Favourite wins MasterChef
A yoga-practising IT consultant from Raglan has been crowned winner of MasterChef New Zealand 2013 when Aaron Brunet outcooked runner up Paula Saengthian-Ngam by just one point in last night’s grand final.
Brunet, 45, had been the favourite throughout the show’s 17-episode schedule, beating hundreds of hopefuls and 15 other finalists.
His culinary prowess secured him more than $100,000 of prizes, including a Skoda Superb luxury car, $15,000 of designer kitchen appliances, $5000 in kitchenware, a year’s supply of wine, $20,000 of groceries and an exclusive cookbook deal.
In the two-hour finale aired last night on TV One, Brunet and Saengthian-Ngam, 35, faced a taste test before cooking three complex dishes comprising a three-course meal.
I don’t watch MasterChef. I don’t watch much food porn to be honest. It’s not that I don’t appreciate the skill that goes into making exquisite dishes, it’s just that I don’t give a flying shit about it.
No matter how it goes in, all food tends to come out the same way. Let’s remember that before we get too precious about it shall we? This isn’t a review about the minutiae of cooking techniques and heating requirements for the perfect melding of this ingredient with that because I didn’t watch the series or much of the final as I channel surfed, it’s more about the societal context this TV show plays in.
What astounds me is the dichotomy of so many NZers who watch this kind of food porn and the 270 000 NZ children living in poverty.
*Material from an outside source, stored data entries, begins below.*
/-- Cycles that will be complete when the window of the last marker has committed. -/
def State.cycleAfter (s : State) (last : Nat) : Nat :=
  s.beat.cycle + s.pendingEnds last + (s.beat.markers.filter fun m => m.planPos == last && m.epoch == s.casc.epoch).length

/-- Slot and position that follow the last marker issued, and the slot's header: a switch at the boundary counts from
position 0 of its target (R115, R117). -/
def State.following (s : State) (m : DueMarker) : Option (FSlot × Nat × Header) :=
  match s.hdrOf s.casc.lastSlot with
  | none => none
  | some h =>
    if m.planPos + 1 < h.planLen then some (s.casc.lastSlot, m.planPos + 1, h)
    else
      match s.switchDue (s.cycleAfter m.planPos) with
      | some f => if (s.slot f).state = 2 then (s.hdrOf f).map fun g => (f, 0, g) else some (s.casc.lastSlot, 0, h)
      | none => some (s.casc.lastSlot, 0, h)

/-- Issue a marker: to the cascade and to this device (R433). -/
def State.sendMarker (s : State) (m : DueMarker) (slot : FSlot) (period t : Nat) : State :=
  let msg : CtlMsg := { s.blankMsg 1 with
    flags := s.issueFlags, stretch := m.stretch, beat := m.beat, offset := (m.at_ : Int) - (t : Int), planPos := m.planPos }
  let s := s.spread msg
  { s with
    beat := { s.beat with markers := s.beat.markers ++ [m] }
    casc := { s.casc with lastMark := some m, lastPeriod := period, lastSlot := slot } }

/-- MARKER_ISSUE: 20,000 ns before its instant, one effective period after the last window start (R433, R435). -/
def applyMarkerIssue (t : Nat) (s : State) : State :=
  match s.casc.lastMark with
  | none => s
  | some last =>
    let inst := last.at_ + s.casc.lastPeriod
    if !s.isMaster || s.runSlot.isNone || s.casc.hold || decide (t + 20000 < inst) then s
    else
      match s.following last with
      | none => s
      | some x =>
        let k := (s.at t).chooseStretch
        let m : DueMarker :=
          { beat := last.beat + 1, at_ := inst, stretch := k.1, planPos := x.2.1, epoch := s.casc.issueEpoch }
        k.2.sendMarker m x.1 (effPeriod x.2.2 k.1 x.2.1) t

def execMarkerIssue (t : Nat) (s : State) : Host.Outcome State Fault Refusal := .next (applyMarkerIssue t s)

/-! ### Reports and losses -/

/-- A REPORT arrives: master and backup hold it; the master judges once it holds all (R436). -/
def State.takeReport (s : State) (m : CtlMsg) (t : Nat) : State :=
  let role := s.fld Reg.beatCtl 1 0
  if (role ≠ 2 ∧ role ≠ 3) ∨ s.runSlot.isNone ∨ s.casc.lost.contains m.coord ∨ !(s.members.contains m.coord) then s
  else ((s.at t).holdReport (heldReport m t)).tryJudge t

/-- A member's report is overdue (R446): two effective periods from the gap start, or, when its twin reports
PARTNER_LOST and every other report is there, 2,000 ns after the last of them. -/
def State.overdue (s : State) (w : Win) (c : Coord) (t : Nat) : Bool :=
  let rs := s.casc.reports.filter fun r => r.beat == w.beat
  decide (w.gapStart + 2 * w.period ≤ t)
    || ((rs.any fun r => r.partner == some c) && decide (s.missing w.beat = [c]) && rs.all fun r => decide (r.at_ + 2000 ≤ t))

/-- MEMBER_LOST_TIMEOUT (R446). -/
def applyMemberLostTimeout (member t : Nat) (s : State) : State :=
  let c := s.memberAt member
  match s.unjudged with
  | none => s
  | some w =>
    if s.isMaster && decide (c ≠ s.self) && (s.missing w.beat).contains c && s.overdue w c t then
      ({ s.at t with casc := { (s.at t).casc with dead := s.casc.dead ++ [c] } }).tryJudge t
    else s

def execMemberLostTimeout (member t : Nat) (s : State) : Host.Outcome State Fault Refusal :=
  .next (applyMemberLostTimeout member t s)

/-- RETIRE (R448): at the next verdict, or ignored with 0x8052; a device that is not the master ignores it. -/
def applyRetire (c : Coord) (s : State) : State :=
  if !s.writeOpen Reg.cascadeCmd || !s.isMaster then s
  else if !(s.members.contains c) || decide (c = s.self) || s.casc.lost.contains c || s.casc.retire.isSome then
    s.raise { code := 0x8052, cls := 0 }
  else { s with casc := { s.casc with retire := some c } }

def execRetire (coord : Coord) (s : State) : Host.Outcome State Fault Refusal := .next (applyRetire coord s)

/-- PARTNER_LOST (R308, R445): no frame from the twin for 2,000 ns. -/
def applyPartnerLost (t : Nat) (s : State) : State :=
  match s.route, s.beat.win with
  | some r, some w =>
    if decide (r.twin = 0xFFFFFFFF) || s.casc.partner || s.casc.lost.contains (unpackCoord r.twin) then s
    else
      let s := (s.at t).setWindow w.beat fun w => { w with fault := true }
      ({ s with casc := { s.casc with partner := true } }).raise { code := 0x5043, cls := 3 }
  | _, _ => s

def execPartnerLost (t : Nat) (s : State) : Host.Outcome State Fault Refusal := .next (applyPartnerLost t s)

/-- The verdict that a window waits for has not come. -/
def State.waitsFor (s : State) (w : Win) : Bool := !(s.beat.due.any fun d => d.beat == w.beat)

/-- MASTER_LOST (R92): two effective periods after the marker that follows a window, its verdict has not come. The periods are those of
the window that waits for its verdict (log 122). -/
def applyMasterLost (t : Nat) (s : State) : State :=
  match s.beat.prev with
  | w :: _ =>
    if !s.isMaster && s.casc.masterGone.isNone && s.waitsFor w && decide (w.start + 3 * w.period ≤ t) then
      { s.at t with casc := { (s.at t).casc with masterGone := some t } }
    else s
  | [] => s

def execMasterLost (t : Nat) (s : State) : Host.Outcome State Fault Refusal := .next (applyMasterLost t s)

/-- The backup takes the role of master (R451) (log 89). -/
def State.assumeMaster (s : State) : State :=
  let s := s.setFld Reg.beatCtl 1 0 2
  let s := (s.newMaster s.myIdx).raise { code := 0x8040, cls := 0 }
  { s with casc := { s.casc with issueEpoch := s.casc.epoch, masterGone := none } }

/-- BACKUP_ASSUMES_MASTERSHIP (R451): the master is lost as the backup's partner and its verdict is 1,000 ns late, or the
backup meets R92. The verdict names the former master. -/
def applyBackupAssumesMastership (t : Nat) (s : State) : State :=
  match s.judged, s.casc.master with
  | some w, some old =>
    let late := s.casc.partner && s.waitsFor w && decide (s.verdictAt w + 1000 ≤ t)
    if decide (s.fld Reg.beatCtl 1 0 = 3) && (late || s.casc.masterGone.isSome) then
      let s := (s.at t).assumeMaster
      let least := (leastMargin (s.casc.reports.filter fun r => r.beat == w.beat) s.members).getD (w.margin, s.self)
      s.judgeLoss w t least.1 least.2 old false
    else s
  | _, _ => s

def execBackupAssumesMastership (t : Nat) (s : State) : Host.Outcome State Fault Refusal :=
  .next (applyBackupAssumesMastership t s)

/-- MASTER_AND_BACKUP_LOST (R451): two more effective periods without a message of the backup end the run in a hold (log 89). -/
def applyMasterAndBackupLost (t : Nat) (s : State) : State :=
  match s.casc.masterGone, s.judged with
  | some g, some w =>
    if decide (g + 2 * w.period ≤ t) then
      let s := (s.at t).replayEffects w
      let s := s.raise { code := 0x8041, cls := 4 }
      { s with casc := { s.casc with hold := true } }
    else s
  | _, _ => s

def execMasterAndBackupLost (t : Nat) (s : State) : Host.Outcome State Fault Refusal :=
  .next (applyMasterAndBackupLost t s)

/-! ### Synchronisation -/

/-- Start the SYNC sequence: 16 messages with instants 50,000 ns apart, the first 50,000 ns away (R437) (log 65). -/
def State.startSync (s : State) (t : Nat) : State :=
  let s := (List.range 16).foldl (fun (s : State) (i : Nat) =>
    s.spread { s.blankMsg 5 with offset := ((50000 * (i + 1) : Nat) : Int) }) s
  { s with casc := { s.casc with
      results := [], past := [], edges := [], instants := (List.range 16).map fun i => t + 50000 * (i + 1) } }

/-- A JOIN arrives (R437, R450): the master acts on it, and the backup notes it. -/
def State.takeJoin (s : State) (m : CtlMsg) (t : Nat) : State :=
  if !s.isMaster then
    if s.fld Reg.beatCtl 1 0 = 3 ∧ m.flags % 2 = 0 ∧ s.members.contains m.coord ∧ !(s.casc.joins.contains m.coord) then
      { s with casc := { s.casc with joins := s.casc.joins ++ [m.coord] } }
    else s
  else if m.flags % 2 = 1 then
    if s.casc.lost.contains m.coord then
      let s := ((s.at t).raise { code := 0x8051, cls := 0 }).controlTo m.coord (s.blankMsg 8)
      let s := { s with casc := { s.casc with admitted := m.coord :: s.casc.admitted.filter fun c => !(c == m.coord) } }
      if s.casc.hold then s.startSync t else s
    else s
  else if s.beat.waiting && s.members.contains m.coord && !(s.casc.joins.contains m.coord) then
    let s := { s.at t with casc := { (s.at t).casc with joins := s.casc.joins ++ [m.coord] } }
    if s.members.all fun c => s.casc.joins.contains c then s.startSync t else s
  else s

/-- JOIN_TIMEOUT (R437): the master goes on waiting (log 91). -/
def applyJoinTimeout (t : Nat) (s : State) : State :=
  if s.isMaster && s.beat.waiting && !(s.members.all fun c => s.casc.joins.contains c) then
    (s.at t).raise { code := 0x8030, cls := 0 }
  else s

def execJoinTimeout (t : Nat) (s : State) : Host.Outcome State Fault Refusal := .next (applyJoinTimeout t s)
I think of those cold homes when MasterChef screens. I think of those children who will never taste any of the food that is so desperately and frenetically worked on with all the middle class angst of getting your kid into the best private school.
I wonder what those hungry children and those damp, freezing households think about as our TV Networks increasingly cut back on current affairs in favour of this kind of food porn?
Do they in spastic jealous frustration ever lick the TV screen?
I wonder what competitive kitchen challenges championed by neurotic leafy suburban chefs juxtaposed with the hatred vomited out by racist cartoons attacking those who can never afford to eat those dishes says about us as a society?